The following peer review was solicited as part of the Distill review process.
The reviewer chose to waive anonymity. Distill offers reviewers a choice between anonymous review and offering reviews under their name. Non-anonymous review allows reviewers to get credit for the service them offer to the community.
Distill is grateful to Austin Huang for taking the time to review this article.
General Comments
Missing Tools for Reasoning
Acquisition functions are introduced from a definitional standpoint and their behavior is illustrated for a relatively artificial example. Sometimes the methods are shown to work, sometimes they don't. How does one think about implementation alternatives when working on a new problem? The article provides few conceptual tools for the reader to apply these methods successfully.
There's also serious issues with model misspecification underneath the surface of these implementations (see for example, Thompson Sampling discussion). However, the article doesn't even raise the topic - the discussion starts from a fixed model specification and anecdotally shows methods either working or not under a narrow example.
Relatedly, there's a section entitled ""Why is it easier to optimize the acquisition function?"" This framing may be misleading since ""easiness"" isn't the goal. The real question seems to be ""Why is it beneficial to optimize the acquisition function?"" or perhaps ""is it even beneficial to optimize with respect to an acquisition function""?
Does the Hero Plot Illustrate a Cental Aspect of the Discussion?
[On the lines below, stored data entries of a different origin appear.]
-- ==== Sys2Proof/Machine/ProofLog.lean ====
section
/-! DEFINITION. The Proof log front end (R483 to R496): admission, staging, commitment, synchronisation, clearing
and the read port. -/

namespace Sys2Proof.Machine

/-! ### Buckets and admission (R491, R492) -/

/-- A token bucket refilled up to now: one token each `period` ticks, to a depth. (DEDUCED, log entry 89.) -/
def Bucket.refill (b : Bucket) (period depth now : Nat) : Bucket :=
  if period = 0 then b
  else
    let n := (now - b.at_) / period
    if depth ≤ b.tokens + n then ⟨depth, now⟩ else ⟨b.tokens + n, b.at_ + n * period⟩

/-- The trigger entry of a code: that of the section, or the default. -/
def Proof.trig (p : Proof) (code : Nat) : Trig :=
  let default : Trig := ⟨code, false, 16, 1000, []⟩
  if code < 0x100 then default else (p.trigs.find? (fun t => t.code = code)).getD default

/-- One token of the global bucket each 10 ms, to a depth of 4,096. -/
def globalPeriod : Nat := 1000000
def globalDepth : Nat := 4096

/-- A code's bucket and the global bucket as they stand now. (DEDUCED, log entry 89.) -/
def Device.bucketOf (d : Device) (t : Trig) : Bucket :=
  let held : Option (Nat × Bucket) := d.proof.buckets.find? (fun e => e.1 = t.code)
  let b : Bucket := match held with
    | some e => e.2
    | none => ⟨t.depth, d.timebase⟩
  b.refill (100000 * t.periodMs) t.depth d.timebase
def Device.globalNow (d : Device) : Bucket := d.proof.global.refill globalPeriod globalDepth d.timebase

/-- BUCKET_REFILL (R491). -/
def Device.bucketRefill (d : Device) : Device :=
  d.modProof (fun p => { p with
    buckets := p.buckets.map (fun e => let t := p.trig e.1; (e.1, e.2.refill (100000 * t.periodMs) t.depth d.timebase))
    global := d.globalNow })

/-! ### Staging (R485 to R487) -/

/-- The number of records staged, shown. -/
def Device.showStaged (d : Device) : Device := d.put F.PL_STATUS_STAGED d.proof.staged.length

/-- The core, page and byte of a slot (R483). -/
def slotCore (seq : Nat) : Nat := seq % 4096 / 64
def slotPage (seq : Nat) : Nat := 2040 + seq % 64 / 8
def slotByte (seq : Nat) : Nat := 64 * (seq % 8)
def slotAddr (seq : Nat) : Nat := plateBase (slotCore seq) + 512 * slotPage seq + slotByte seq

/-- The first sequence number from s on whose slot's core is not absent (R483). -/
def seqSkip (absent : List Nat) : Nat → Nat → Nat
  | 0, s => s
  | fuel + 1, s => if absent.contains (slotCore s) then seqSkip absent fuel (s + (64 - s % 64)) else s

/-- A record given its sequence number: NEXT_SEQ advances. -/
def Device.numbered (d : Device) (r : Rec) : Rec × Device :=
  let s := seqSkip d.proof.absent 64 (d.fld F.PL_NEXT_SEQ)
  ({ r with seq := s % 2 ^ 32 }, d.put F.PL_NEXT_SEQ (seqSkip d.proof.absent 64 (s + 1)))

/-- A record placed in the staging buffer of 64; one that finds it full is lost (R485). -/
def Device.stage (d : Device) (r : Rec) : Device :=
  if 64 ≤ d.proof.staged.length then
    (d.bump F.PL_LOST).modProof (fun p => { p with lostSince := p.lostSince + 1, sawFull := true })
  else
    let x := if d.flag F.PL_STATUS_SYNCED then d.numbered r else (r, d)
    (x.2.modProof (fun p => { p with staged := p.staged ++ [x.1] })).showStaged

/-- The fields of a record raised now (R489). -/
def Device.newRec (d : Device) (code unit : Nat) (snaps : List Nat) : Rec :=
  { seq := 0, code := code, unit := unit, opsec := d.fld F.PL_OPSEC, pcycle := d.fld F.PL_PCYCLE, bstate := d.boot
    tb := d.timebase, supp := nget d.proof.supp code, snapErr := 0, snaps := snaps, nsnap := snaps.length }

/-- A code offered to the front end (R491): a record, suppressed, or neither. -/
def Device.admitCode (d : Device) (code unit : Nat) : Device :=
  let t := d.proof.trig code
  if t.disable then d
  else
    let own := d.bucketOf t
    let g := d.globalNow
    let free := decide (t.periodMs = 0)
    if (free || decide (0 < own.tokens)) && decide (0 < g.tokens) then
      let r := d.newRec code unit []
      let own : Bucket := if free then own else { own with tokens := own.tokens - 1 }
      let d := d.modProof (fun p => { p with
        buckets := (code, own) :: p.buckets.filter (fun e => e.1 ≠ code)
        global := { g with tokens := g.tokens - 1 }, supp := nput p.supp code 0 })
      if t.snaps.isEmpty then d.stage r
      else d.modProof (fun p => { p with pend := p.pend ++ [⟨{ r with nsnap := t.snaps.length }, t.snaps⟩] })
    else
      (d.bump F.PL_SUPPRESSED).modProof (fun p => { p with
        supp := nput p.supp code (min 65535 (nget p.supp code + 1)) })

/-- A record of the front end itself (R490, R491): it bypasses the per-code buckets; CLEARED bypasses both. -/
def Device.ownRecord (d : Device) (code : Nat) (snaps : List Nat) : Device :=
  let g := d.globalNow
  let r := d.newRec code wholeDevice snaps
  if code = 3 then d.stage r
  else if 0 < g.tokens then (d.modProof (fun p => { p with
    global := { g with tokens := g.tokens - 1 }, supp := nput p.supp code 0 })).stage r
  else (d.bump F.PL_SUPPRESSED).modProof (fun p => { p with
    supp := nput p.supp code (min 65535 (nget p.supp code + 1)) })

/-- TIME_RECORD (R488). -/
def Device.timeRecord (d : Device) : Device :=
  if d.flag F.PL_STATUS_SYNCED && decide (100000000 * max 1 (d.fld F.PL_CFG) ≤ d.since d.proof.timeAt) then
    (d.modProof (fun p => { p with timeAt := d.timebase })).ownRecord 2 []
  else d

/-- OPSEC counts whole seconds of TIMEBASE (R487). -/
def Device.countSeconds (d : Device) : Device :=
  let n := d.since d.proof.secAt / 100000000
  if n = 0 then d
  else (d.put F.PL_OPSEC (d.fld F.PL_OPSEC + n)).modProof (fun p => { p with secAt := p.secAt + 100000000 * n })

/-! ### Commitment (R484, R485) -/

/-- The 64 bytes of a record (R489). -/
def Rec.bytes (r : Rec) : List Byte :=
  leBytes 4 r.seq ++ leBytes 2 r.code ++ leBytes 1 r.nsnap ++ leBytes 1 r.unit ++ leBytes 4 r.opsec ++
  leBytes 3 r.pcycle ++ leBytes 1 r.bstate ++ leBytes 8 r.tb ++ leBytes 2 r.supp ++ leBytes 1 r.snapErr ++
  List.replicate 5 0 ++ (List.range 8).flatMap (fun i => leBytes 4 (r.snaps.getD i 0))

/-- A staged record that can never be committed: counted as lost (R485). -/
def Device.loseRec (d : Device) : Device :=
  (d.bump F.PL_LOST).modProof (fun p => { p with lostSince := p.lostSince + 1 })

/-- Whether the head record waits on a domain that is not ON, as PL.STATUS.WAIT_DOMAIN shows it (R485). -/
def Device.waitsDomain (d : Device) : Bool :=
  match d.proof.staged with
  | [] => false
  | r :: _ => d.flag F.PL_STATUS_SYNCED && !d.isOn (domEtch (slotCore r.seq))

/-- The head record leaves the buffer; the LOST record when it has fallen to 32 entries (R485). -/
def Device.popStaged (d : Device) : Device :=
  let d := (d.modProof (fun p => { p with staged := p.staged.tail })).showStaged
  if d.proof.sawFull && decide (d.proof.staged.length ≤ 32) then
    let n := d.proof.lostSince
    (d.modProof (fun p => { p with sawFull := false, lostSince := 0 })).ownRecord 4 [n]
  else d

/-- RECORD_COMMIT (R484): the page read, merged and rewritten with verify.  vf: the verify results.
(DEDUCED, log entry 90.) -/
def Device.recordCommit (vf : List Bool) (d0 : Device) : Device :=
  let d : Device := { d0 with verifyFails := vf }
  match d.proof.staged with
  | [] => d
  | r :: _ =>
    let n := slotCore r.seq
    if !d.flag F.PL_STATUS_SYNCED then d
    else if (d.dom (domEtch n)).ignored && decide (d.domState (domEtch n) = 0) then d.loseRec.popStaged
    else if !d.isOn (domEtch n) then d
    else
      let a := plateBase n + 512 * slotPage r.seq
      let ue := d.ueAt a
      let d := d.note a
      let lost := if ue then ((List.range 8).filter (fun k => decide (64 * k ≠ slotByte r.seq)
          && decide (leNat ((List.range 4).map (fun i => d.byte (a + 64 * k + i))) ≠ 0))).length else 0
      let d := if ue then (d.bumpBy F.PL_LOST lost).raise 0x0114 n else d
      let d := if ue then d.modProof (fun p => { p with lostSince := p.lostSince + lost }) else d
      let old := if ue then List.replicate 512 0 else d.rdBytes a 512
      let x := d.plateWrite n (slotPage r.seq)
        (old.take (slotByte r.seq) ++ r.bytes ++ old.drop (slotByte r.seq + 64))
      let d := if x.2 then x.1 else (x.1.raiseBit (F.INT_FAULT_PLATE_FULL (intEtch n)) 0x0112 n).loseRec
      d.popStaged

/-! ### Synchronisation (R487) -/

/-- The word k of a slot of the ring as read: zero in an uncorrectable page. -/
def Device.slotWord (d : Device) (j k : Nat) : Nat := d.ld (slotAddr j + 4 * k) 4

/-- The slots of the ring that hold a record in its place. -/
def Device.ringSlots (d : Device) : List Nat :=
  (List.range 4096).filter (fun j => !d.proof.absent.contains (slotCore j) && d.isOn (domEtch (slotCore j))
    && decide (d.slotWord j 0 ≠ 0) && decide (d.slotWord j 0 % 4096 = j))

/-- The page's slots at or below a floor zeroed (R487 step 5, R495 step 3). -/
def Device.zeroPage (d : Device) (n pg floor : Nat) : Device :=
  let a := plateBase n + 512 * pg
  let old := d.rdBytes a 512
  let dead (k : Nat) : Bool := let s := leNat ((old.drop (64 * k)).take 4); decide (s ≠ 0) && decide (s ≤ floor)
  if (List.range 8).any dead then
    let new := (List.range 8).flatMap (fun k => if dead k then List.replicate 64 0 else (old.drop (64 * k)).take 64)
    let x := d.plateWrite n pg new
    if x.2 then x.1 else x.1.raiseBit (F.INT_FAULT_PLATE_FULL (intEtch n)) 0x0112 n
  else d

/-- The front end synchronises at the resume step of LOAD (R487). (DEDUCED, log entry 90.) -/
def Device.proofSync (d : Device) : Device :=
  let again := d.flag F.PL_STATUS_SYNCED
  let ue := (List.range 512).filter (fun g => d.isOn (domEtch (g / 8)) && !d.proof.absent.contains (g / 8)
    && d.ueAt (plateBase (g / 8) + 512 * (2040 + g % 8)))
  let d := d.each ue (fun d g => (d.note (plateBase (g / 8) + 512 * (2040 + g % 8))).raise 0x0114 (g / 8))
  let slots := d.ringSlots
  let newest := slots.foldl (fun m j => if d.slotWord m 0 < d.slotWord j 0 then j else m) (slots.headD 0)
  let top := if slots.isEmpty then 0 else d.slotWord newest 0
  let d := d.put F.PL_NEXT_SEQ (if again then max (d.fld F.PL_NEXT_SEQ) (top + 1) else top + 1)
  let ops := if again || slots.isEmpty then 0 else d.slotWord newest 2
  let pc := if slots.isEmpty then 1 else d.slotWord newest 3 % 2 ^ 24 + 1
  let d := if again then d
    else (d.put F.PL_OPSEC (d.fld F.PL_OPSEC + ops)).put F.PL_PCYCLE pc
  let pc := d.fld F.PL_PCYCLE
  let floor := (slots.filter (fun j => decide (d.slotWord j 1 % 65536 = 3))).foldl (fun m j => max m (d.slotWord j 8)) 0
  let floor := max floor (d.fld F.PL_FLOOR)
  let d := d.put F.PL_FLOOR floor
  let d := d.each (List.range 512) (fun d g =>
    if d.isOn (domEtch (g / 8)) && !d.proof.absent.contains (g / 8) then d.zeroPage (g / 8) (2040 + g % 8) floor else d)
  let d := if again then d
    else
      let rs := d.proof.staged
      let d := d.modProof (fun p => { p with staged := [], pend := p.pend.map (fun x => { x with
        base := { x.base with opsec := x.base.opsec + ops, pcycle := pc } }) })
      d.each rs (fun d r =>
        let x := d.numbered { r with opsec := r.opsec + ops, pcycle := pc }
        x.2.modProof (fun p => { p with staged := p.staged ++ [x.1] }))
  let d := (d.put F.PL_STATUS_SYNCED 1).put F.PL_STATUS_CLEARING 0
  (d.modProof (fun p => { p with timeAt := d.timebase })).ownRecord 1
    [(d.word F.BOOT_STATUS_CAUSE.addr).toNat, (d.word F.TOPO_ID_GRADE.addr).toNat, (d.word F.HG_STATUS_CAP.addr).toNat,
      d.fld F.BOOT_FW_VERSION, floor]

/-! ### Clearing (R495) -/

/-- A clear accepted: the CLEARED record staged, FLOOR raised, the SEQ returned, 0 where
the buffer is full and the record lost.  A second clear raises FLOOR. -/
def Device.proofClear (d : Device) (upto keysel ini : Nat) (signerHash : List Byte) : Nat × Device :=
  let floor := max (d.fld F.PL_FLOOR) (min upto (d.fld F.PL_NEXT_SEQ - 1))
  let snaps := [floor, keysel + 256 * ini] ++ (List.range 6).map (fun i => leNat ((signerHash.drop (4 * i)).take 4))
  let full := decide (64 ≤ d.proof.staged.length)
  let d := d.ownRecord 3 snaps
  let sq := if full then 0 else (d.proof.staged.getLast?.map Rec.seq).getD 0
  (sq, (((d.put F.PL_FLOOR floor).put F.PL_STATUS_CLEARING 1).modProof (fun p => { p with clearNext := 0 })))

/-- CLEAR_PAGE_ZERO (R495): the next page of the ring. -/
def Device.clearPage (vf : List Bool) (d0 : Device) : Device :=
  let d : Device := { d0 with verifyFails := vf }
  let g := d.proof.clearNext
  if !d.flag F.PL_STATUS_CLEARING then d
  else if !d.proof.absent.contains (g / 8) && !d.isOn (domEtch (g / 8)) then d
  else
    let d := if d.proof.absent.contains (g / 8) then d else d.zeroPage (g / 8) (2040 + g % 8) (d.fld F.PL_FLOOR)
    let d := d.modProof (fun p => { p with clearNext := g + 1 })
    if 511 ≤ g then d.put F.PL_STATUS_CLEARING 0 else d

/-! ### The read port (R494) -/

/-- The word w of the record that RD_SEQ of an initiator names: staged, from its slot, or zero.
(DEDUCED, log entry 90.) -/
def Device.recRead (ini w : Nat) (d : Device) : Nat × Device :=
  let s := d.fld (F.PL_RD_SEQ ini)
  match d.proof.staged.find? (fun r => decide (r.seq = s) && decide (s ≠ 0)) with
  | some r => (if s ≤ d.fld F.PL_FLOOR then 0 else leNat ((r.bytes.drop (4 * w)).take 4), d)
  | none =>
    let n := slotCore s
    let a := slotAddr s
    if d.proof.absent.contains n || !d.isOn (domEtch n) then (0, d)
    else if d.ueAt a then (0, (d.note a).raise 0x0114 n)
    else
      let held := d.ld a 4
      (if held ≤ d.fld F.PL_FLOOR then 0 else d.ld (a + 4 * w) 4, d.note a)

/-- The word w of the staged record that STAGE_SEL of an initiator names. (DEDUCED, log entry 90.) -/
def Device.stageRead (ini w : Nat) (d : Device) : Nat :=
  match d.proof.staged[d.fld (F.PL_STAGE_SEL ini)]? with
  | some r => leNat ((r.bytes.drop (4 * w)).take 4)
  | none => 0

/-! ### The fault collector (R497, R498) -/

/-- A code pushed onto FR.HIST and shown in FR.NEWEST. -/
def Device.history (d : Device) (code unit : Nat) : Device :=
  let e := BitVec.ofNat 32 (2 ^ 31 + (unit % 256) <<< 16 + code)
  let d := (List.range 23).reverse.foldl (fun (d : Device) i =>
    d.putWord (F.HG_FR_HIST_CODE (i + 1)).addr (d.word (F.HG_FR_HIST_CODE i).addr)) d
  ((d.putWord (F.HG_FR_HIST_CODE 0).addr e).putWord F.HG_FR_NEWEST_CODE.addr e).bump F.HG_FR_RAISED

/-- A code delivered to the collector. -/
def Device.collect (d : Device) (code unit : Nat) : Device :=
  let s := sev code
  let d := if s = .record then d else d.history code unit
  let d := if s = .fatal then d.enterFault else d
  d.admitCode code unit

end Sys2Proof.Machine
end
An interactive visualization communicates a response function to the variables that can be affected by input. In the hero plot, this corresponds to the response of the activation function as a function of the epsilon hyperparameter in a PI acquisition function for fixed data and ground truth. It also shows the CDF for two slices of X (1.0 and 5.0) which are intermediate computations used by the activation function.
Is that particular relationship sufficiently central to the article to be front and center? There are other relationships that seem more central to the topic that could have been highlighted (how choice of acquisition functions compare, how the activation function changes with data). The plot is nice to interact with for thinking about exploration/exploitation in PI, but it doesn't seem to be an obvious choice as the hero plot.
Minor visual issue - the vertical labels look buggy, with 0.00e+0 cutting through the axis line.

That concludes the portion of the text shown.